TO DO
Only one stretch of the data below is wanted: the lines from the one with "takes jobs. -/" through the one with "a station. -/", repeated exactly.

SUPPLIED ENTRIES
-- ==== Sys2Proof/Machine/Slots.lean ====
section
/-! DEFINITION. Slots and the resources of stations: where images lie (R182 to R186), junction credits (R210, R218), what
check 13 asks, and the taking and releasing of an image's places (R187). -/

namespace Sys2Proof.Machine

/-! ## Images and stations -/

/-- A station takes jobs. -/
def State.stnUp (s : State) (st : Nat) : Bool := s.fbit F.stnStateInService st

/-- Stations in service, rising. -/
def State.stationsUp (s : State) : List Nat := (List.range 64).filter (fun st => s.stnUp st)

/-- Images placed or reserved: slot and image (R187). -/
def State.imagesAll (s : State) : List (Nat × Image) :=
  s.tt.slots.flatMap (fun e => (e.2.img.toList ++ e.2.old.toList).map (fun im => (e.1, im))) ++
    s.tt.queue.flatMap (fun x => x.image.toList.map (fun im => (x.took.getD x.replace, im)))

/-- Images with a place on a station. -/
def State.imagesOn (s : State) (st : Nat) : List Image :=
  (s.imagesAll.map (·.2)).filter (fun im => im.stations.contains st)

/-- The ranges taken in bank `k` of a station, in lane-store units within the bank. -/
def State.bankTaken (s : State) (st k : Nat) : List (Nat × Nat) :=
  (s.imagesOn st).map (fun im => ((im.at_ st).offs.getD k 0, 512 * stPages (im.stnRec st 1 0xFF) k))

/-- The platform runs taken on a station, in units of 64 KiB. -/
def State.platformTaken (s : State) (st : Nat) : List (Nat × Nat) :=
  (s.imagesOn st).map (fun im => ((im.at_ st).platform / 1024, stPlatform (im.stnRec st 1 0xFF)))

/-- The lowest multiple of `step` from which `n` units are free below `top` (R184). -/
def lowestFit (step top n : Nat) (taken : List (Nat × Nat)) : Option Nat :=
  if n = 0 then some 0
  else ((List.range (top / step)).map (step * ·)).find? (fun o => o + n ≤ top && taken.all (fun t => !meet (o, n) t))

/-- Configuration RAM pages of a station's share (R184): its records with their headers, and the ceiling list (log entry
22). -/
def cfgPages (rs : List TRec) (rel : Nat) : Nat :=
  ceilDiv (((rs.filter (fun r => r.station = rel)).map (fun r => 16 + r.body.length)).sum + tbLayers (groupBody rs 6)) 4096

/-- Where a container's station `rel` would lie on station `st`, at the lowest offsets that fit (R182 to R184). -/
def State.placeOn (s : State) (bs : List Byte) (rel st : Nat) : Option StnImage :=
  let rs := ttRecs bs
  let b := recBody rs 1 rel 0xFF
  let places := (s.imagesOn st).map (fun im => (im.at_ st).place)
  let pages := cfgPages rs rel
  let offs := (List.range 8).map (fun k => lowestFit 512 4096 (512 * stPages b k) (s.bankTaken st k))
  match (List.range 8).find? (fun p => !places.contains p), lowestFit 1 256 (stPlatform b) (s.platformTaken st) with
  | some p, some f =>
    if offs.all (·.isSome) ∧ pages ≤ 512 - ((s.imagesOn st).map (fun im => (im.at_ st).cfgPages)).sum then
      some ⟨st, p, offs.map (·.getD 0), 1024 * f, pages⟩
    else none
  | _, _ => none

/-! ## Stations and dies -/

/-- The stations of a mask, rising. -/
def maskStations (m : Nat) : List Nat := bitsSet 64 m

/-- The dies of some stations. -/
def diesOf (sts : List Nat) : List Nat := (sts.map (· / 16)).dedup

/-! ## Junction credits (R210, R218) -/

/-- The kind of an island within its die: 0 station, 1 depot cache, 2 signal box, 3 stack, 4 flash group, 5 branch line. -/
def islandKind (i : Nat) : Nat := if i = 140 then 6 else islandClass i

/-- Two islands of one die share a junction (R218). -/
def joined (a b : Nat) : Bool :=
  let j := fun x y : Nat =>
    (x = 0 && y ≤ 5) || (x = 1 && (y ≤ 5 || y = 6)) || (x = 2 && (y = 0 || y = 1 || y = 6)) ||
    (x = 3 && (y = 0 || y = 1 || y = 4 || y = 6)) || (x = 4 && (y = 0 || y = 1 || y = 3)) || (x = 5 && (y = 0 || y = 1)) ||
    (x = 6 && (y = 1 || y = 2 || y = 3))
  a != b && j (islandKind a) (islandKind b)

/-- The junction FIFOs from one island to another (R218): the two islands of each; a die bridge is none (log entry 22). -/
def pathFifos (a b : Nat) : List (Nat × Nat) :=
  if a = b then []
  else if islandDie a = islandDie b ∧ joined a b then [(a, b)]
  else
    let ca := islandOfCache (islandDie a)
    let cb := islandOfCache (islandDie b)
    (if a = ca then [] else [(a, ca)]) ++ (if b = cb then [] else [(cb, b)])

/-- The islands that traffic from one island enters on its way to another (R34, R218). -/
def islandPath (a b : Nat) : List Nat :=
  let ca := islandOfCache (islandDie a)
  let cb := islandOfCache (islandDie b)
  if a = b then []
  else if islandDie a = islandDie b ∧ joined a b then [b]
  else (if a = ca then [] else [ca]) ++ (if ca = cb then [] else [cb]) ++ (if b = cb then [] else [b])

/-- The islands an endpoint of a station's route may stand for (R166): a DRAM or flash route reaches every stack or group. -/
def State.endIslands (s : State) (sts : List Nat) (own ep : Nat) : List Nat :=
  let c := ep / 4096
  let st := sts.getD (ep % 4096) own
  if c = 0 then [islandOfStation own]
  else if c = 1 then [islandOfStation st]
  else if c = 2 then [islandOfCache (st / 16)]
  else if c = 3 then s.stacksUp.map islandOfStack
  else if c = 4 then (List.range 12).map islandOfFlash
  else if c = 5 then [islandOfLine (ep % 4096)]
  else [islandOfBox (st / 16)]

/-- The junction FIFOs of a route. -/
def State.routeFifos (s : State) (sts : List Nat) (own : Nat) (r : Route) : List (Nat × Nat) :=
  ((s.endIslands sts own r.src).flatMap (fun a => (s.endIslands sts own r.dst).flatMap (fun b => pathFifos a b))).dedup

/-- The credits an image reserves: (FIFO, credits) for every route on every station. -/
def State.imageCredits (s : State) (im : Image) : List ((Nat × Nat) × Nat) :=
  im.places.flatMap (fun p =>
    let sts := if ttBase im.bytes then [p.station] else im.stations
    (routesOf (im.stnRec p.station 2 0xFF)).flatMap (fun r => (s.routeFifos sts p.station r).map (fun f => (f, r.credits))))

/-- The junction FIFOs between the lines and their dies' depot caches: 24 entries of each are the fabric's while a table is in
force (R405). -/
def lineFifos : List (Nat × Nat) :=
  (List.range 24).flatMap (fun b => (let c := islandOfCache (b / 6); [(islandOfLine b, c), (c, islandOfLine b)] : List (Nat × Nat)))

/-- The credits that the fabric table in force holds. -/
def State.fabricCredits (s : State) : List ((Nat × Nat) × Nat) := if s.mesh.table.isSome then lineFifos.map (fun f => (f, 24)) else []

/-- With an image added, no junction FIFO's credits pass 56 (R210). -/
def State.creditsOk (s : State) (im : Image) : Bool :=
  let mine := s.imageCredits im
  let all := mine ++ s.fabricCredits ++ (s.imagesAll.map (·.2)).flatMap s.imageCredits
  ((mine.map (·.1)).dedup).all (fun f => ((all.filter (fun x => x.1 = f)).map (·.2)).sum ≤ 56)

/-! ## Taking and releasing -/

/-- Bytes of HOME 0 tables an image holds in the table region of each of its dies (R131, R248). -/
def tableRoom (bs : List Byte) : Nat :=
  let t := groupBody (ttRecs bs) 6
  if (List.range (tbTables t)).any (fun i => tbHome t i = 0) then (tbArea t).length else 0

/-- The depot caches of the dies have room for an image's tables. -/
def State.tablesFit (s : State) (bs : List Byte) (sts : List Nat) : Bool :=
  (diesOf sts).all (fun d => Tbl.look 0 s.depot.tableBytes d + tableRoom bs ≤ 16777216)

/-- Add to the table bytes of a die, or take from them. -/
def State.moveTables (s : State) (d add sub : Nat) : State :=
  s.setDepot { s.depot with tableBytes := Tbl.alter 0 s.depot.tableBytes d (fun n => n + add - sub) }

/-- The field of TTB.STN_PLACE for a place. -/
def placeFld (p : Nat) : Fld := ⟨.ttbStnPlace, 8 * p, 8⟩

/-- Show an image's place on a station taken by a slot, or empty again (TTB.STN_PLACE, TTB.STN_FREE). -/
def State.takePlace (slot : Nat) (s : State) (p : StnImage) : State :=
  (s.fset (placeFld p.place) p.station slot).dip F.ttbStnFreeCfgPagesFree p.station p.cfgPages

def State.dropPlace (s : State) (p : StnImage) : State :=
  (s.fset (placeFld p.place) p.station 0xFF).bump F.ttbStnFreeCfgPagesFree p.station p.cfgPages

/-- Set PLATFORM_FREE of a station from the images on it. -/
def State.platformFree (s : State) (st : Nat) : State :=
  s.fset F.ttbStnFreePlatformFree st (256 - ((s.platformTaken st).map (·.2)).sum)

/-- Check 13's places and shared resources (R179, R182 to R185, R210, R260): the image as it would lie. -/
def State.fitImage (s : State) (bs : List Byte) (sts : List Nat) : Option Image :=
  let rs := ttRecs bs
  let places := sts.zipIdx.map (fun x => s.placeOn bs (if ttBase bs then 0 else x.2) x.1)
  let ringsOk := (rs.filter (fun r => r.typ = 5)).all (fun r =>
    ((streamsOf r.body).map (·.depth)).sum ≤ stPlatform (recBody rs 1 r.station 0xFF))
  let im : Image := ⟨bs, places.map (·.getD ⟨0, 0, [], 0, 0⟩), 0⟩
  if places.all (·.isSome) ∧ ringsOk ∧ s.tablesFit bs sts ∧ s.creditsOk im then some im else none

/-! ## Choosing stations (R182) -/

/-- Sets of dies, fewest first, then the lowest-numbered. -/
def dieSets : List (List Nat) :=
  [[0], [1], [2], [3], [0, 1], [0, 2], [0, 3], [1, 2], [1, 3], [2, 3], [0, 1, 2], [0, 1, 3], [0, 2, 3], [1, 2, 3],
   [0, 1, 2, 3]]

/-- The lowest-numbered of some stations that take group stations `rel`, `rel + 1`, …, `g - 1` in turn, such that the whole group has
room for what its stations share. -/
def pickStations (fits : Nat → Nat → Bool) (whole : List Nat → Bool) (g : Nat) : List Nat → List Nat → Option (List Nat)
  | chosen, [] => if chosen.length = g ∧ whole chosen then some chosen else none
  | chosen, st :: sts =>
    if chosen.length = g then (if whole chosen then some chosen else none)
    else
      match if fits chosen.length st then pickStations fits whole g (chosen ++ [st]) sts else none with
      | some r => some r
      | none => pickStations fits whole g chosen sts

/-- The stations R182 chooses under tests of room; none where no set passes. -/
def chooseBy (fits : Nat → Nat → Bool) (whole : List Nat → Bool) (g : Nat) (up : List Nat) : Option (List Nat) :=
  (dieSets.filterMap (fun ds => pickStations fits whole g [] (up.filter (fun st => ds.contains (st / 16))))).head?

/-- The stations a container would take (R182, R195), and whether room was found: a given mask, the replaced image's mask, the
module's choice, or the choice as if every station had room (R181). A set passes check 13 with its stations' own room and with the
tables and junction credits they share. -/
def State.chooseStations (s : State) (bs : List Byte) (mask : Nat) (replaced : Option Image) : List Nat × Bool :=
  let g := ttGroup bs
  let fits := fun rel st => (s.placeOn bs rel st).isSome
  let whole := fun sts : List Nat => (s.fitImage bs sts).isSome
  if ttBase bs then (s.stationsUp, s.stationsUp.all (fits 0))
  else if mask ≠ 0 then (maskStations mask, whole (maskStations mask))
  else
    match replaced.bind (fun im => if im.stations.length = g ∧ im.stations.all (fun st => s.stnUp st) ∧ whole im.stations then some im.stations else none) with
    | some sts => (sts, true)
    | none =>
      match chooseBy fits whole g s.stationsUp with
      | some sts => (sts, true)
      | none => ((chooseBy (fun _ _ => true) (fun _ => true) g s.stationsUp).getD (s.stationsUp.take g), false)

/-- A depot range holds part of a retained container: neither jobs nor the host can address it (R185). -/
def State.namesKept (s : State) (a n : Nat) : Bool :=
  s.imagesAll.any (fun e => e.2.keep != 0 && meet (a, n) (e.2.keep, 65536 * ceilDiv e.2.bytes.length 65536))

/-- Reserve an image for a slot: its places, configuration RAM, platform, tables and retained container (R185, R187). -/
def State.reserveImage (s : State) (slot : Nat) (im : Image) : Option (Image × State) :=
  match s.allocScratch im.bytes.length with
  | none => none
  | some (a, s1) =>
    let s2 := s1.layOver none a im.bytes
    let s3 := im.places.foldl (State.takePlace slot) s2
    let s4 := (diesOf im.stations).foldl (fun s d => s.moveTables d (tableRoom im.bytes) 0) s3
    some ({ im with keep := a }, s4)

/-- Release an image's places, configuration RAM, tables and retained container (R187). -/
def State.releaseImage (s : State) (im : Image) : State :=
  let s1 := im.places.foldl State.dropPlace s
  let s2 := (diesOf im.stations).foldl (fun s d => s.moveTables d 0 (tableRoom im.bytes)) s1
  s2.freeScratch im.keep im.bytes.length

/-- Bring PLATFORM_FREE up to date on some stations. -/
def State.platformsFree (s : State) (sts : List Nat) : State := sts.foldl State.platformFree s

/-! ## Slot states -/

/-- STATE of a slot: 0 FREE, 1 LOADING, 2 CHECKING, 3 PLACING, 4 STITCHED, 5 HANDOVER. -/
def State.slotState (s : State) (k : Nat) : Nat := s.fget F.ttbSlotStateState k

/-- The lowest-numbered FREE slot of TS01 to TS63 (R187). -/
def State.freeSlot (s : State) : Option Nat := ((List.range 63).map (· + 1)).find? (fun k => s.slotState k = 0)

/-- Show the image on which runs begin in a slot's registers, and recompute its measurement (R621). FENCED that a slot in HANDOVER shows
stays until that ends (R187). -/
def State.showImage (s : State) (k : Nat) (im : Image) : State :=
  let bs := im.bytes
  let s1 := (s.fset F.ttbSlotStateBase k (bit (ttBase bs))).fset F.ttbSlotStateGroupSize k (ttGroup bs)
  let s2 := (s1.fset F.ttbSlotStateSigner k (ttSigner bs)).fset F.ttbSlotStateCfgPages k
    ((im.places.map (·.cfgPages)).foldl max 0)
  let s3 := (s2.fset F.ttbSlotMaskMask k (maskOf im.stations)).fset F.ttbSlotTtidTimetableId k (ttId bs)
  (s3.fset F.ttbSlotStateFenced k (bit (im.stations.any (fun st => !s.stnUp st) || (s.slotState k = 5 && s.fbit F.ttbSlotStateFenced k)))).remeasure (16 + k)

/-- A slot becomes FREE. -/
def State.clearSlot (s : State) (k : Nat) : State :=
  let s1 := ((s.rset .ttbSlotState k 0).rset .ttbSlotMask k 0).rset .ttbSlotTtid k 0
  ((s1.rset .ttbSlotOldMask k 0).setSlot k {}).remeasure (16 + k)

/-- The slots whose image has a fenced station and that no stitch replaces yet have their replacement issued again (R310). -/
def State.reissue (s : State) : State :=
  let waiting := (List.range 63).map (· + 1) |>.filter (fun k =>
    s.slotState k = 4 && s.fbit F.ttbSlotStateFenced k && !s.tt.queue.any (fun x => x.by_ = .module && x.replace = k))
  s.setTt { s.tt with queue := s.tt.queue ++ waiting.map (fun k => { by_ := .module, slot := 255, replace := k }) }

/-- The image on which runs begin has a fenced station. -/
def State.slotFenced (s : State) (k : Nat) : Bool := (s.slot k).img.any (fun im => im.stations.any (fun st => !s.stnUp st))

/-- HANDOVER ends: the old image's places are released, and FENCED is cleared if the new mask holds no fenced station; where it
holds one the replacement is issued again (R187, R191, R310). -/
def State.endHandover (s : State) (k : Nat) : State :=
  match (s.slot k).old with
  | none => s
  | some im =>
    let s1 := (s.releaseImage im).setSlot k { s.slot k with old := none, begun := [] }
    let s2 := ((s1.platformsFree im.stations).fset F.ttbSlotStateState k 4).fset F.ttbSlotOldMaskOldMask k 0
    (s2.fset F.ttbSlotStateFenced k (bit (s2.slotFenced k))).reissue

/-- Jobs bound to a slot. -/
def State.jobsOf (s : State) (k : Nat) : List Nat :=
  (List.range 256).filter (fun j =>
    s.fget F.jobStateState j != 0 && s.fget F.jobStateState j != 6 && s.fget F.jobStateSlot j = k)

/-- End HANDOVER once every bound job has begun a run on the new image. -/
def State.handoverCheck (s : State) (k : Nat) : State :=
  if s.slotState k = 5 ∧ (s.jobsOf k).all (fun j => (s.slot k).begun.contains j) then s.endHandover k else s

end Sys2Proof.Machine
end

EXERCISE RESPONSE
/-- A station takes jobs. -/
def State.stnUp (s : State) (st : Nat) : Bool := s.fbit F.stnStateInService st

/-- Stations in service, rising. -/
def State.stationsUp (s : State) : List Nat := (List.range 64).filter (fun st => s.stnUp st)

/-- Images placed or reserved: slot and image (R187). -/
def State.imagesAll (s : State) : List (Nat × Image) :=
  s.tt.slots.flatMap (fun e => (e.2.img.toList ++ e.2.old.toList).map (fun im => (e.1, im))) ++
    s.tt.queue.flatMap (fun x => x.image.toList.map (fun im => (x.took.getD x.replace, im)))

/-- Images with a place on a station. -/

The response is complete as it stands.